曹丕的目光久未移开,曹植连忙双手接过杯盏,告罪入座。
“子建,听闻你去年大病一场,现下亲眼来看过,观你行动如常,朕与母亲便都可放心些许……那病可好全了?”
曹植应了。
二人对坐,却一时无话,各自杯杯相续。
曹丕薄醉后便不怎么沾杯,只示意曹植喝。直到曹植酒酣耳热之际,曹丕才观察着曹植的表情,搁下杯盏。
“这酒快有十年了吧?想当初朕与你兄弟几人一同宴饮作乐,策马游猎,遍交名士,好不风流快活。”
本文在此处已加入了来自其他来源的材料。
/-- A pure operation that raises no error is stopped for any of its buffers (R50, D28). -/
theorem pureOp_ok_overCapacity {s : State} {n m : Nat} {w : Work} {fill : Rsp → Rsp}
    (h : buffersFit s.params n m = false ∨ buffersFit s.params w.nbits w.nbytes = false) :
    pureOp s n m w (.ok fill) = .refused .overCapacity := by
  rcases h with h | h <;> simp [pureOp, h]

/-- An exact division is stopped for its operands, or, when the generator is acceptable, for its working buffer. -/
theorem pureOp_division_overCapacity {α : Type} {s : State} {gen msg : Bits} {comp : Except Err α}
    {fill : α → Rsp → Rsp} (hcomp : divGenOK s.params gen = true → ∃ a, comp = .ok a)
    (h : buffersFit s.params (max gen.length msg.length) 0 = false ∨
      (divGenOK s.params gen = true ∧ buffersFit s.params (msg.length + (gen.length - 1)) 0 = false)) :
    pureOp s (divOperands gen msg) 0 (divWork gen msg) (comp.map fill) = .refused .overCapacity := by
  rcases h with hoperands | ⟨hgen, hwork⟩
  · exact pureOp_overCapacity _ _ hoperands
  · obtain ⟨a, rfl⟩ := hcomp hgen
    exact pureOp_ok_overCapacity (.inr hwork)

/-- A message longer than a finite `BYTES_MAX` is refused (R141(d), U17). -/
theorem step_rx_overCapacity {s : State} {m : Bytes} {peer : Addr} {n : Nat} (hs : s.nextStimulus = .rx m peer)
    (hmax : s.params.bytesMax = some n) (hlong : n < m.length) : step s = .refused .overCapacity := by
  have hwithin : within s.popStimulus.params.bytesMax m.length ≠ true := by
    rw [State.popStimulus_params, ne_eq, within_iff]
    exact fun hfit => Nat.not_le_of_lt hlong (hfit n hmax)
  rw [step, hs]
  exact if_neg hwithin

/-- A wire operation without its context is no enabled step (R171; log entry 7). -/
theorem wireOp_noContext {s : State} (h : s.context s.cur = none) (f : Fields) (next : Frame → CtxStep) :
    wireOp f next s = .fault .noContext := by
  simp [wireOp, h]

/-- `SEND` is stopped for its operand (U17). -/
theorem execSend_overCapacity {bs : Bytes} {s : State} (h : buffersFit s.params 0 bs.length = false)
    (isText : Bool) : execSend bs isText s = .refused .overCapacity := by
  simp [execSend, h]

/-- `DIVTRC` is stopped as the other exact divisions are, where it exists (R115). -/
theorem execDivtrc_overCapacity {gen msg : Bits} {s : State} (htrace : s.params.hasTrace = true)
    (h : buffersFit s.params (max gen.length msg.length) 0 = false ∨
      (divGenOK s.params gen = true ∧ buffersFit s.params (msg.length + (gen.length - 1)) 0 = false)) :
    execDivtrc gen msg s = .refused .overCapacity :=
  (if_pos htrace).trans (pureOp_division_overCapacity (fun hgen => ⟨_, if_pos hgen⟩) h)

/-- Settles O31: each stop by the lemma about the check that makes it. -/
theorem stopsAreByName : Obligations.StopsAreByName := by
  refine ⟨fun gen data s h => ?_, fun gen s seq positive h => ?_, fun gen msg s h => ?_, fun b s h => ?_,
    fun bs s h => ?_, fun bs s h => ?_, fun s m peer n => step_rx_overCapacity, fun v q n p cs s h => ?_⟩
  · exact ⟨pureOp_overCapacity _ _ h, pureOp_overCapacity _ _ h,
      fun _ => pureOp_overCapacity _ _ h⟩
  · exact pureOp_overCapacity _ _ h
  · have hok (hgen : divGenOK s.params gen = true) := exactDivision_ok hgen msg
    exact ⟨pureOp_division_overCapacity (fun hgen => ⟨_, (hok hgen).1⟩) h,
      pureOp_division_overCapacity (fun hgen => ⟨_, (hok hgen).2.1⟩) h,
      pureOp_division_overCapacity (fun hgen => ⟨_, (hok hgen).2.2⟩) h,
      fun htrace => execDivtrc_overCapacity htrace h⟩
  · rw [buffersFit_eq_and, Bool.and_eq_false_iff] at h
    exact pureOp_ok_overCapacity h
  · rw [buffersFit_eq_and, Bool.and_eq_false_iff] at h
    exact pureOp_ok_overCapacity h.symm
  · exact ⟨pureOp_ok_overCapacity (.inl h), pureOp_ok_overCapacity (.inl h), execSend_overCapacity h⟩
  · exact ⟨wireOp_noContext h _ _, wireOp_noContext h _ _, wireOp_noContext h _ _⟩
曹丕晃动着杯底的酒,笑看曹植,“那年葡萄收成好,我们每人都分得好多,就酿出了这酒……本就是瞒着先帝酿的,左右也没几坛子。朱虎他们一直抢着要喝,你不许,朕就笑你小气……怎知你真生气了,最后闹朕答应来年陪你再酿,且得是我们二人偷偷地酿……”
曹植心念微动,言语间又猛饮了几杯。
呵……早知他今夜是来试探的,却还是忍不住暗自欢喜,暗自期待。
果然,曹丕话锋一转,语气怅然,“可后来,朕成了太子,你疏远于朕,不见朕。葡萄新送来了,朕却无处践诺……子建,这些事,你都还记得吗?”